/-! ### The allocator (R182, R184 to R186) -/

/-- A rank 5 motoring limit of a partition is active: rank 5 cuts its torque in the motoring direction. -/
def State.rank5Mot (s : State) (p : Nat) : Bool :=
  let c := s.ctlOf p
  c.limits.testBit 3 && decide (0 ≤ motoringSign (s.speed p) c.tRef * c.tRef)

/-- Demand and offer of a consumer for a round (R182); what members on other chips add to p_mot_max and to the means. -/
def State.demandOf (s : State) (p : Nat) (pmax mot gen : Q) : Q × Q :=
  let mine := if s.inTandem p then s.localMembers p else [p]
  let mean := fun (f : Cons → Q) (q : Nat) => let c := s.consOf q; if c.steps = 0 then 0 else f c / (c.steps : Q)
  let m := sumQ (mine.map fun q => mean Cons.motSum q) + mot
  let g := sumQ (mine.map fun q => mean Cons.regSum q) + gen
  let k := 1 + s.consP p 28
  let want := if mine.any fun q => s.rank5Mot q then sumQ (mine.map fun q => s.limP q 24) + pmax else m * k
  let want := maxQ want (s.consP p 24)
  let top := s.demandMax p
  (if top = 0 then want else minQ top want, if g < m then 0 else g * k)

/-- The consumers this node publishes: a tandem's by its master, a pair's by its active node (R181). -/
def State.publishes (s : State) (p : Nat) : Bool :=
  s.isConsumer p && s.leads p && decide ((s.part p).st ≠ .unconfigured) && !(s.fab.role = 2 && s.sbParts.testBit p)

/-- The carrier of an interleaved partition (R190). -/
def State.ilRec (s : State) (p : Nat) : Option IlRec :=
  match s.stored 0x69 p 0 with
  | some b =>
    let period : Q := if s.method p = 3 then s.modP p 18 * s.cycleNs p else 1000000000 / s.modP p 20
    if s.isConsumer p then some { sec := s.section_ p, count := byteAt b 0, slot := byteAt b 1, period := period } else none
  | none => none

/-- Two members of one interleave group disagree (R190): another period, or an equal slot. -/
def IlRec.clashes (m r : IlRec) : Bool := m.sec = r.sec && m.count = r.count && (m.period ≠ r.period || m.slot = r.slot)

/-- Partitions of this chip that disagree with another partition of it in their interleave group (R190). -/
def State.clashing (s : State) : List Nat :=
  (List.range 8).filter fun p => (List.range 8).any fun q => p ≠ q &&
    (match s.ilRec p, s.ilRec q with
      | some m, some r => m.clashes r
      | _, _ => false)

/-- The bytes of a round record, in the model's own layout. -/
def RoundRec.bytes (r : RoundRec) : List Byte :=
  leBytes 4 r.round ++ leBytes 4 r.digest ++ leBytes 1 r.epoch ++ leBytes 1 r.cons.length ++ leBytes 1 r.sups.length ++ leBytes 1 r.ils.length ++
    (r.cons.map fun c => leBytes 2 c.id ++ leBytes 1 c.cls ++ leBytes 1 c.sec ++ f32Bytes c.floor ++ f32Bytes c.demand ++ f32Bytes c.offer ++
      leBytes 1 c.absorb).flatten ++
    (r.sups.map fun x => leBytes 1 x.sec ++ f32Bytes x.cap ++ f32Bytes x.load ++ f32Bytes x.reserve ++ f32Bytes x.absorb ++ leBytes 1 x.ties ++
      leBytes 8 x.stamp).flatten ++
    (r.ils.map fun x => leBytes 1 x.sec ++ leBytes 1 x.count ++ leBytes 1 x.slot ++ f32Bytes x.period).flatten

/-- `ALLOC_ROUND_PUBLISH` (R184 step 1): round r begins; of a tandem's master partitions, what the members on other chips add to
p_mot_max, mean motoring and mean regenerated power. What this chip's own partitions show of one consumer published twice (R181) and of
an interleave group at odds (R190) is raised here. -/
def execAllocRoundPublish (t : Time) (round : Nat) (who : List Nat) (pmax mot gen : List Q) (s : State) : Res :=
  .next (s.live t fun s =>
    let parts := (List.range 8).filter fun p => s.publishes p
    let s := parts.foldl (fun (s : State) p =>
      let k := who.idxOf p
      let x := s.demandOf p (pmax.getD k 0) (mot.getD k 0) (gen.getD k 0)
      s.setCons p { s.consOf p with demand := x.1, offer := x.2 }) s
    let s := s.consumers.foldl (fun (s : State) p => s.setCons p { s.consOf p with motSum := 0, regSum := 0, steps := 0 }) s
    let x := s.plant
    let r : RoundRec := { node := s.node, epoch := s.sys.nodeEpoch, round := round, cons := parts.filterMap fun p => s.consRec p,
                          sups := x.supplies.filterMap fun e => e.2, ils := (List.range 8).filterMap fun p => s.ilRec p, digest := x.digest }
    let s := s.setPlant { x with rounds := Tab.set x.rounds none s.node (some r) }
    let ids := r.cons.map fun c => c.id
    let s := if nubNat [] ids = ids then s else s.alarm srcChip 0x0702 []
    let s := s.clashing.foldl (fun s p => s.alarm (srcPart p) 0x0703 []) s
    if s.locked then s.fabSend 2 0xFFFF 1 r.bytes else s)

/-- A record with this consumer id outranks another publisher's (R181): the newer node epoch, then the lower node number. -/
def outranks (e n e' n' : Nat) : Bool := epochNewer e e' || (e = e' && n < n')

/-- An interleave group member of this node disagrees with one it sees (R190). -/
def State.checkInterleave (s : State) (r : IlRec) : State :=
  (List.range 8).foldl (fun s p =>
    match s.ilRec p with
    | some m => if m.clashes r then s.alarm (srcPart p) 0x0703 [] else s
    | none => s) s

/-- `ROUND_RECORD_RECEIVED` (R181, R184, R186, R190). -/
def execRoundRecordReceived (t : Time) (r : RoundRec) (s : State) : Res :=
  .next (s.live t fun s =>
    if r.node = s.node ∨ s.fab.failed.contains r.node then s
    else
      let x := s.plant
      let diff := decide (x.round + 1 = r.round) && decide (x.digest ≠ r.digest)
      let due := match x.divergeAt with
        | some u => decide (u + 1000000000 ≤ s.now)
        | none => true
      let s := s.setPlant { x with rounds := Tab.set x.rounds none r.node (some r), differs := x.differs || diff,
                                   divergeAt := if diff && due then some s.now else x.divergeAt }
      let s := if diff && due then s.alarm srcChip 0x0709 [] else s
      let s := r.sups.foldl (fun s u => s.takeSupply u) s
      let s := r.ils.foldl (fun s u => s.checkInterleave u) s
      let others := (x.rounds.filterMap fun e => e.2).filter fun o => o.node ≠ r.node && o.epoch = r.epoch
      let clash := r.cons.any fun c => others.any fun o => o.cons.any fun z => z.id = c.id
      if clash then s.alarm srcChip 0x0702 [] else s)

/-- The records that a round uses (R184): of each publisher not failed, its record of the round or of up to 3 rounds before. -/
def State.roundSet (s : State) (round : Nat) : List RoundRec :=
  (s.plant.rounds.filterMap fun e => e.2).filter fun r => round ≤ r.round + 3 && !s.fab.failed.contains r.node

/-- The consumers of a set of records, by id, each with its publisher; of several records of one id the highest stays, and of one
publisher's the first (log entry 155). -/
def consumersOf (rs : List RoundRec) : List (ConsRec × Nat) :=
  let all := (rs.map fun r => r.cons.map fun c => (c, r.node, r.epoch)).flatten
  let best := all.filter fun a => !(all.any fun b => b.1.id = a.1.id && outranks b.2.2 b.2.1 a.2.2 a.2.1)
  let once := best.foldl (fun (l : List (ConsRec × Nat × Nat)) e => if l.any fun o => o.1.id = e.1.id then l else l ++ [e]) []
  sortBy (fun e => e.1.id) (once.map fun e => (e.1, e.2.1))

/-- Sections joined with a section by closed ties in any record (R183). -/
def State.island (s : State) (sec : Nat) : List Nat :=
  let tie := fun (a b : Nat) => (s.plant.supplies.filterMap fun e => e.2).any fun r =>
    (r.sec = a && r.ties.testBit b) || (r.sec = b && r.ties.testBit a)
  (List.range 8).foldl (fun l _ => (List.range 8).filter fun b => l.contains b || l.any fun a => tie a b) [sec]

Exercise brief ->
Scan the lines above for the word "decide", then copy each line that has it.

Expected answer ->
  c.limits.testBit 3 && decide (0 ≤ motoringSign (s.speed p) c.tRef * c.tRef)
  s.isConsumer p && s.leads p && decide ((s.part p).st ≠ .unconfigured) && !(s.fab.role = 2 && s.sbParts.testBit p)
      let diff := decide (x.round + 1 = r.round) && decide (x.digest ≠ r.digest)
        | some u => decide (u + 1000000000 ≤ s.now)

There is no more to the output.